- _WHAT YOU WILL DO_:
Please transcribe the data that follows exactly, from its first line through the line that contains "### Machine/SkyPair.lean -/".

- _EXERCISE INPUT_:
-- ==== Sys2Proof/Laws/KeptSky.lean ====
section
/-!
SUPPORT. What the operations of these files of Machine leave alone: SkyPair, SkyMap, SkyTime, SkyState, SkyTx, SkyRx.
-/
namespace Sys2Proof.Machine

/-! ### Machine/SkyPair.lean -/

theorem kept_addCredit {T : Touch} {s0 : State} (hT : Touch.le ⟨0, 0x2000000000000000000000000000000, 0x0⟩ T) : ∀ a0
    a1 a2, Kept T s0 a2 →
    Kept T s0 (addCredit a0 a1 a2) := by
  intro a0 a1 a2 h2
  unfold addCredit
  exact (kept_regAdd (tr (by decide) hT) _ _ _ _ (hasR_of ixR_SKY_CREDIT_HELD (by decide) hT) h2)

theorem kept_streamDrop {T : Touch} {s0 : State} (hT : Touch.le ⟨4096, 0x0, 0x0⟩ T) : ∀ a0 a1 a2 a3, T.hasC a0 → Kept
    T s0 a3 →
    Kept T s0 (streamDrop a0 a1 a2 a3) := by
  intro a0 a1 a2 a3 h0 h3
  unfold streamDrop
  exact (kept_State_led (tr (by decide) hT) _ _ _ _ (kept_State_led (tr (by decide) hT) _ _ _ _ (kept_State_count _ _
      _ _ _ h3 h0)))

theorem kept_setSlane {T : Touch} {s0 : State} (hT : Touch.le ⟨4194304, 0x0, 0x0⟩ T) : ∀ a0 a1 a2, Kept T s0 a2 →
    Kept T s0 (setSlane a0 a1 a2) := by
  intro a0 a1 a2 h2
  unfold setSlane
  exact (kept_up4194304 (land_le (by decide) hT.1) h2)

theorem kept_moveQueue {T : Touch} {s0 : State} (hT : Touch.le ⟨2883584, 0x2000000000000000000000,
    0x8000000000000000000000000000000000000⟩ T) : ∀ a0 a1 a2, Kept T s0 a2 →
    Kept T s0 (moveQueue a0 a1 a2) := by
  intro a0 a1 a2 h2
  unfold moveQueue
  extract_lets +onlyGivenNames -merge x0
  extract_lets +onlyGivenNames -merge x1
  extract_lets +onlyGivenNames -merge x2
  refine ite_holds (P := (Kept T s0)) ?_ ?_
  · exact h2
  · extract_lets +onlyGivenNames -merge x3
    extract_lets +onlyGivenNames -merge x4
    extract_lets +onlyGivenNames -merge x5
    have hx5 : Kept T s0 x5 := (kept_setQueue (tr (by decide) hT) _ _ _ h2)
    clear_value x5
    extract_lets +onlyGivenNames -merge x6
    have hx6 : Kept T s0 x6 := (kept_State_count _ _ _ _ _ hx5 (hasC_of ixC_SKY_LANE_MOVE_CELL_CNT (by decide) hT))
    clear_value x6
    exact (kept_feedPut (tr (by decide) hT) _ _ _ hx6)

theorem kept_moveLanes {T : Touch} {s0 : State} (hT : Touch.le ⟨2883584, 0x2000000000000000000000,
    0x8000000000000000000000000000000000000⟩ T) : ∀ a0 a1, Kept T s0 a1 →
    Kept T s0 (moveLanes a0 a1) := by
  intro a0 a1 h1
  unfold moveLanes
  refine foldl_holds (P := (Kept T s0)) (fun b1 a2 hb1 => ?_) ?_
  · split
    · exact (kept_moveQueue (tr (by decide) hT) _ _ _ hb1)
    · exact hb1
  · exact h1

theorem kept_setPair {T : Touch} {s0 : State} (hT : Touch.le ⟨4194304, 0x0, 0x0⟩ T) : ∀ a0 a1 a2, Kept T s0 a2 →
    Kept T s0 (setPair a0 a1 a2) := by
  intro a0 a1 a2 h2
  unfold setPair
  exact (kept_up4194304 (land_le (by decide) hT.1) h2)

theorem kept_returnCell {T : Touch} {s0 : State} (hT : Touch.le ⟨6553600, 0x2000000002000000000000000000000, 0x0⟩ T)
    : ∀ a0 a1 a2, Kept T s0 a2 →
    Kept T s0 (returnCell a0 a1 a2) := by
  intro a0 a1 a2 h2
  unfold returnCell
  extract_lets +onlyGivenNames -merge x0
  extract_lets +onlyGivenNames -merge x1
  extract_lets +onlyGivenNames -merge x2
  have hx2 : Kept T s0 x2 := (kept_setQueue (tr (by decide) hT) _ _ _ h2)
  clear_value x2
  exact (ite_holds (P := (Kept T s0)) (kept_addCredit (tr (by decide) hT) _ _ _ (kept_setPair (tr (by decide) hT) _ _
      _ hx2)) hx2)

theorem kept_returnChosen {T : Touch} {s0 : State} (hT : Touch.le ⟨6553600, 0x2000000002000000000000000000000, 0x0⟩
    T) : ∀ a0 a1 a2, Kept T s0 a2 →
    Kept T s0 (returnChosen a0 a1 a2) := by
  intro a0 a1 a2 h2
  unfold returnChosen
  extract_lets +onlyGivenNames -merge x0
  extract_lets +onlyGivenNames -merge x1
  extract_lets +onlyGivenNames -merge x2
  extract_lets +onlyGivenNames -merge x3
  have hx3 : Kept T s0 x3 := (foldl_holds (P := (Kept T s0)) (fun _ _ hm4 => (kept_noteDepth (tr (by decide) hT) _ _
      hm4)) h2)
  clear_value x3
  exact (foldl_holds (P := (Kept T s0)) (fun _ _ hm5 => (kept_returnCell (tr (by decide) hT) _ _ _ hm5))
      (kept_setSlane (tr (by decide) hT) _ _ _ hx3))

theorem kept_lanesStopped {T : Touch} {s0 : State} (hT : Touch.le ⟨7077888, 0x2000000002000000000000000000000,
    0x8000000000000000000000000000000000000⟩ T) : ∀ a0, Kept T s0 a0 →
    Kept T s0 (lanesStopped a0) := by
  intro a0 h0
  unfold lanesStopped
  extract_lets +onlyGivenNames -merge x0
  have hx0 : Kept T s0 x0 := (foldl_holds (P := (Kept T s0)) (fun _ _ hm1 => (kept_setSlane (tr (by decide) hT) _ _ _
      (kept_returnChosen (tr (by decide) hT) _ _ _ hm1))) h0)
  clear_value x0
  exact (foldl_holds (P := (Kept T s0)) (fun _ _ hm2 => (kept_moveLanes (tr (by decide) hT) _ _ hm2)) hx0)

theorem kept_popHead {T : Touch} {s0 : State} (hT : Touch.le ⟨2359296, 0x2000000000000000000000, 0x0⟩ T) : ∀ a0 a1,
    Kept T s0 a1 →
    Kept T s0 (popHead a0 a1) := by
  intro a0 a1 h1
  unfold popHead
  extract_lets +onlyGivenNames -merge x0
  split
  · exact h1
  · extract_lets +onlyGivenNames -merge x5
    extract_lets +onlyGivenNames -merge x6
    exact (kept_setQueue (tr (by decide) hT) _ _ _ h1)

theorem kept_cutUnit {T : Touch} {s0 : State} (hT : Touch.le ⟨3414016, 0x4000000000000000180000000000000,
    0x24000000000000000000⟩ T) : ∀ a0 a1 a2 a3 a4, T.hasC a1 → Kept T s0 a4 →
    Snd (Kept T s0) (cutUnit a0 a1 a2 a3 a4) := by
  intro a0 a1 a2 a3 a4 h1 h4
  unfold cutUnit
  extract_lets +onlyGivenNames -merge x0
  extract_lets +onlyGivenNames -merge x1
  refine ite_holds (P := (Snd (Kept T s0))) ?_ ?_
  · refine snd_holds (P := (Kept T s0)) ?_
    exact h4
  · extract_lets +onlyGivenNames -merge x2
    have hx2 : Kept T s0 x2 := (foldl_holds (P := (Kept T s0)) (fun _ _ hm3 => (kept_skyGone (tr (by decide) hT) _ _
        (kept_State_count _ _ _ _ _ (ite_holds (P := (Kept T s0)) hm3 (kept_freeTile (tr (by decide) hT) _ _ _ hm3))
        h1))) h4)
    clear_value x2
    refine ite_holds (P := (Snd (Kept T s0))) ?_ ?_
    · refine snd_holds (P := (Kept T s0)) ?_
      split
      · exact (kept_freeTile (tr (by decide) hT) _ _ _ hx2)
      · exact hx2
    · refine snd_holds (P := (Kept T s0)) ?_
      exact hx2

theorem kept_cutQueue {T : Touch} {s0 : State} (hT : Touch.le ⟨3414016, 0x4000000002000000180000000000000,
    0x24000000000000000000⟩ T) : ∀ a0 a1 a2 a3, T.hasC a1 → Kept T s0 a3 →
    Kept T s0 (cutQueue a0 a1 a2 a3) := by
  intro a0 a1 a2 a3 h1 h3
  unfold cutQueue
  extract_lets +onlyGivenNames -merge x0
  refine ite_holds (P := (Kept T s0)) ?_ ?_
  · exact h3
  · split
    · rename_i v1 v2 heq3
      have hv2 : Kept T s0 v2 := holds_eq (P := (Snd (Kept T s0))) heq3 (by
          refine foldl_holds (P := (Snd (Kept T s0))) (fun b4 a5 hb4 => ?_) ?_
          · split
            · rename_i v6 v7 heq8
              have hv7 : Kept T s0 v7 := holds_eq (P := (Snd (Kept T s0))) heq8 (by
                  exact (kept_cutUnit (tr (by decide) hT) _ _ _ _ _ h1 (of_snd hb4)))
              refine snd_holds (P := (Kept T s0)) ?_
              exact hv7
            · rename_i v9 heq10
              have hv9 : Kept T s0 v9 := holds_eq (P := (Snd (Kept T s0))) heq10 (by
                  exact (kept_cutUnit (tr (by decide) hT) _ _ _ _ _ h1 (of_snd hb4)))
              refine snd_holds (P := (Kept T s0)) ?_
              exact hv9
          · refine snd_holds (P := (Kept T s0)) ?_
            exact h3)
      exact (kept_setQueue (tr (by decide) hT) _ _ _ hv2)

theorem kept_cutQueues {T : Touch} {s0 : State} (hT : Touch.le ⟨3414016, 0x4000000002000000180000000000000,
    0x24000000000000000000⟩ T) : ∀ a0 a1 a2 a3, T.hasC a1 → Kept T s0 a3 →
    Kept T s0 (cutQueues a0 a1 a2 a3) := by
  intro a0 a1 a2 a3 h1 h3
  unfold cutQueues
  exact (foldl_holds (P := (Kept T s0)) (fun _ _ hm0 => (kept_cutQueue (tr (by decide) hT) _ _ _ _ h1 hm0)) h3)

theorem kept_grant {T : Touch} {s0 : State} (hT : Touch.le ⟨4194304, 0x4000000000000000000000000000000, 0x0⟩ T) : ∀
    a0 a1 a2 a3, Kept T s0 a3 →
    Kept T s0 (grant a0 a1 a2 a3) := by
  intro a0 a1 a2 a3 h3
  unfold grant
  exact (ite_holds (P := (Kept T s0)) h3 (kept_regAdd (tr (by decide) hT) _ _ _ _ (hasR_of ixR_SKY_RELAY_OUT (by
      decide) hT) (kept_setPair (tr (by decide) hT) _ _ _ h3)))

theorem kept_laneEnWrite {T : Touch} {s0 : State} (hT : Touch.le ⟨7077888, 0x2000100002000000000000000000000,
    0x8000000000000000000000000000000000000⟩ T) : ∀ a0 a1 a2, Kept T s0 a2 →
    Kept T s0 (laneEnWrite a0 a1 a2) := by
  intro a0 a1 a2 h2
  unfold laneEnWrite
  exact (kept_lanesStopped (tr (by decide) hT) _ (kept_State_setReg _ _ _ _ _ h2 (hasR_of ixR_SKY_LANE_EN (by decide)
      hT)))

theorem kept_setReseq {T : Touch} {s0 : State} (hT : Touch.le ⟨4194304, 0x0, 0x0⟩ T) : ∀ a0 a1 a2 a3, Kept T s0 a3 →
    Kept T s0 (setReseq a0 a1 a2 a3) := by
  intro a0 a1 a2 a3 h3
  unfold setReseq
  exact (kept_up4194304 (land_le (by decide) hT.1) h3)

theorem kept_resetStream {T : Touch} {s0 : State} (hT : Touch.le ⟨7608320, 0x4000000000000000180000000000000,
    0x1080000000000000000024000000000000000000⟩ T) : ∀ a0 a1 a2, Kept T s0 a2 →
    Kept T s0 (resetStream a0 a1 a2) := by
  intro a0 a1 a2 h2
  unfold resetStream
  extract_lets +onlyGivenNames -merge x0
  extract_lets +onlyGivenNames -merge x1
  extract_lets +onlyGivenNames -merge x2
  have hx2 : Kept T s0 x2 := (kept_State_count _ _ _ _ _ h2 (hasC_of ixC_SKY_PAIR_LOST_CNT (by decide) hT))
  clear_value x2
  extract_lets +onlyGivenNames -merge x3
  have hx3 : Kept T s0 x3 := (foldl_holds (P := (Kept T s0)) (fun _ _ hm4 => (kept_dropCell (tr (by decide) hT) _ _ _
      hm4)) hx2)
  clear_value x3
  extract_lets +onlyGivenNames -merge x5
  have hx5 : Kept T s0 x5 := (foldl_holds (P := (Kept T s0)) (fun _ _ hm6 => (kept_dropCell (tr (by decide) hT) _ _ _
      hm6)) hx3)
  clear_value x5
  extract_lets +onlyGivenNames -merge x7
  have hx7 : Kept T s0 x7 := (ite_holds (P := (Kept T s0)) hx5 (kept_streamDrop (tr (by decide) hT) _ _ _ _ (hasC_of
      ixC_SKY_PAIR_FRAME_DISCARD_CNT (by decide) hT) hx5))
  clear_value x7
  exact (kept_setReseq (tr (by decide) hT) _ _ _ _ hx7)

theorem kept_resetStreams {T : Touch} {s0 : State} (hT : Touch.le ⟨7608320, 0x4000000000000000180000000000000,
    0x1080000000000000000024000000000000000000⟩ T) : ∀ a0 a1, Kept T s0 a1 →
    Kept T s0 (resetStreams a0 a1) := by
  intro a0 a1 h1
  unfold resetStreams
  exact (foldl_holds (P := (Kept T s0)) (fun _ _ hm0 => (kept_resetStream (tr (by decide) hT) _ _ _ hm0)) h1)

theorem kept_returnAll {T : Touch} {s0 : State} (hT : Touch.le ⟨6553600, 0x2000000002000000000000000000000, 0x0⟩ T) :
    ∀ a0 a1, Kept T s0 a1 →
    Kept T s0 (returnAll a0 a1) := by
  intro a0 a1 h1
  unfold returnAll
  exact (foldl_holds (P := (Kept T s0)) (fun _ _ hm0 => (kept_returnChosen (tr (by decide) hT) _ _ _ hm0)) h1)

theorem kept_undue {T : Touch} {s0 : State} (hT : Touch.le ⟨524288, 0x0, 0x0⟩ T) : ∀ a0 a1, Kept T s0 a1 →
    Kept T s0 (undue a0 a1) := by
  intro a0 a1 h1
  unfold undue
  extract_lets +onlyGivenNames -merge x0
  subst x0
  extract_lets +onlyGivenNames -merge x1
  subst x1
  beta_reduce
  exact (kept_up524288 (land_le (by decide) hT.1) h1)

theorem kept_resetPair {T : Touch} {s0 : State} (hT : Touch.le ⟨8132608, 0x6000000002000000180000000000000,
    0x1084040000000000000024000000000000000000⟩ T) : ∀ a0 a1, Kept T s0 a1 →
    Kept T s0 (resetPair a0 a1) := by
  intro a0 a1 h1
  unfold resetPair
  extract_lets +onlyGivenNames -merge x0
  have hx0 : Kept T s0 x0 := (kept_returnAll (tr (by decide) hT) _ _ h1)
  clear_value x0
  extract_lets +onlyGivenNames -merge x1
  have hx1 : Kept T s0 x1 := (kept_returnAll (tr (by decide) hT) _ _ hx0)
  clear_value x1
  extract_lets +onlyGivenNames -merge x2
  have hx2 : Kept T s0 x2 := (kept_State_count _ _ _ _ _ hx1 (hasC_of ixC_SKY_CREDIT_FORFEIT_CNT (by decide) hT))
  clear_value x2
  extract_lets +onlyGivenNames -merge x3
  have hx3 : Kept T s0 x3 := (kept_cutQueues (tr (by decide) hT) _ _ _ _ (hasC_of ixC_SKY_PEER_LOSS_CELL_CNT (by
      decide) hT) hx2)
  clear_value x3
  extract_lets +onlyGivenNames -merge x4
  have hx4 : Kept T s0 x4 := (kept_cutQueues (tr (by decide) hT) _ _ _ _ (hasC_of ixC_SKY_PEER_LOSS_CELL_CNT (by
      decide) hT) hx3)
  clear_value x4
  extract_lets +onlyGivenNames -merge x5
  have hx5 : Kept T s0 x5 := (kept_State_setReg _ _ _ _ _ (kept_undue (tr (by decide) hT) _ _ hx4) (hasR_of
      ixR_SKY_CREDIT_HELD (by decide) hT))
  clear_value x5
  extract_lets +onlyGivenNames -merge x6
  have hx6 : Kept T s0 x6 := (kept_State_setReg _ _ _ _ _ hx5 (hasR_of ixR_SKY_RELAY_OUT (by decide) hT))
  clear_value x6
  extract_lets +onlyGivenNames -merge x7
  exact (kept_resetStreams (tr (by decide) hT) _ _ (kept_setPair (tr (by decide) hT) _ _ _ hx6))

theorem kept_execLaneEnWrite {T : Touch} {s0 : State} (hT : Touch.le ⟨7079424,
    0x600000000000000000000002000100002000000000000000000000, 0x800000000008000000000000000000000000000000000000⟩ T)
    : ∀ a0 a1 a2 a3, Kept T s0 a3 →
    ResKept T s0 (execLaneEnWrite a0 a1 a2 a3) := by
  intro a0 a1 a2 a3 h3
  unfold execLaneEnWrite
  extract_lets +onlyGivenNames -merge x0
  refine next_kept ?_
  refine kept_guarded (tr (by decide) hT) _ _ _ ?_ h3
  · intro y1 hy1
    refine kept_far (tr (by decide) hT) _ _ _ ?_ hy1
    · intro y2 hy2
      exact (kept_laneEnWrite (tr (by decide) hT) _ _ _ hy2)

- _EXERCISE OUTPUT_:
-- ==== Sys2Proof/Laws/KeptSky.lean ====
section
/-!
SUPPORT. What the operations of these files of Machine leave alone: SkyPair, SkyMap, SkyTime, SkyState, SkyTx, SkyRx.
-/
namespace Sys2Proof.Machine

/-! ### Machine/SkyPair.lean -/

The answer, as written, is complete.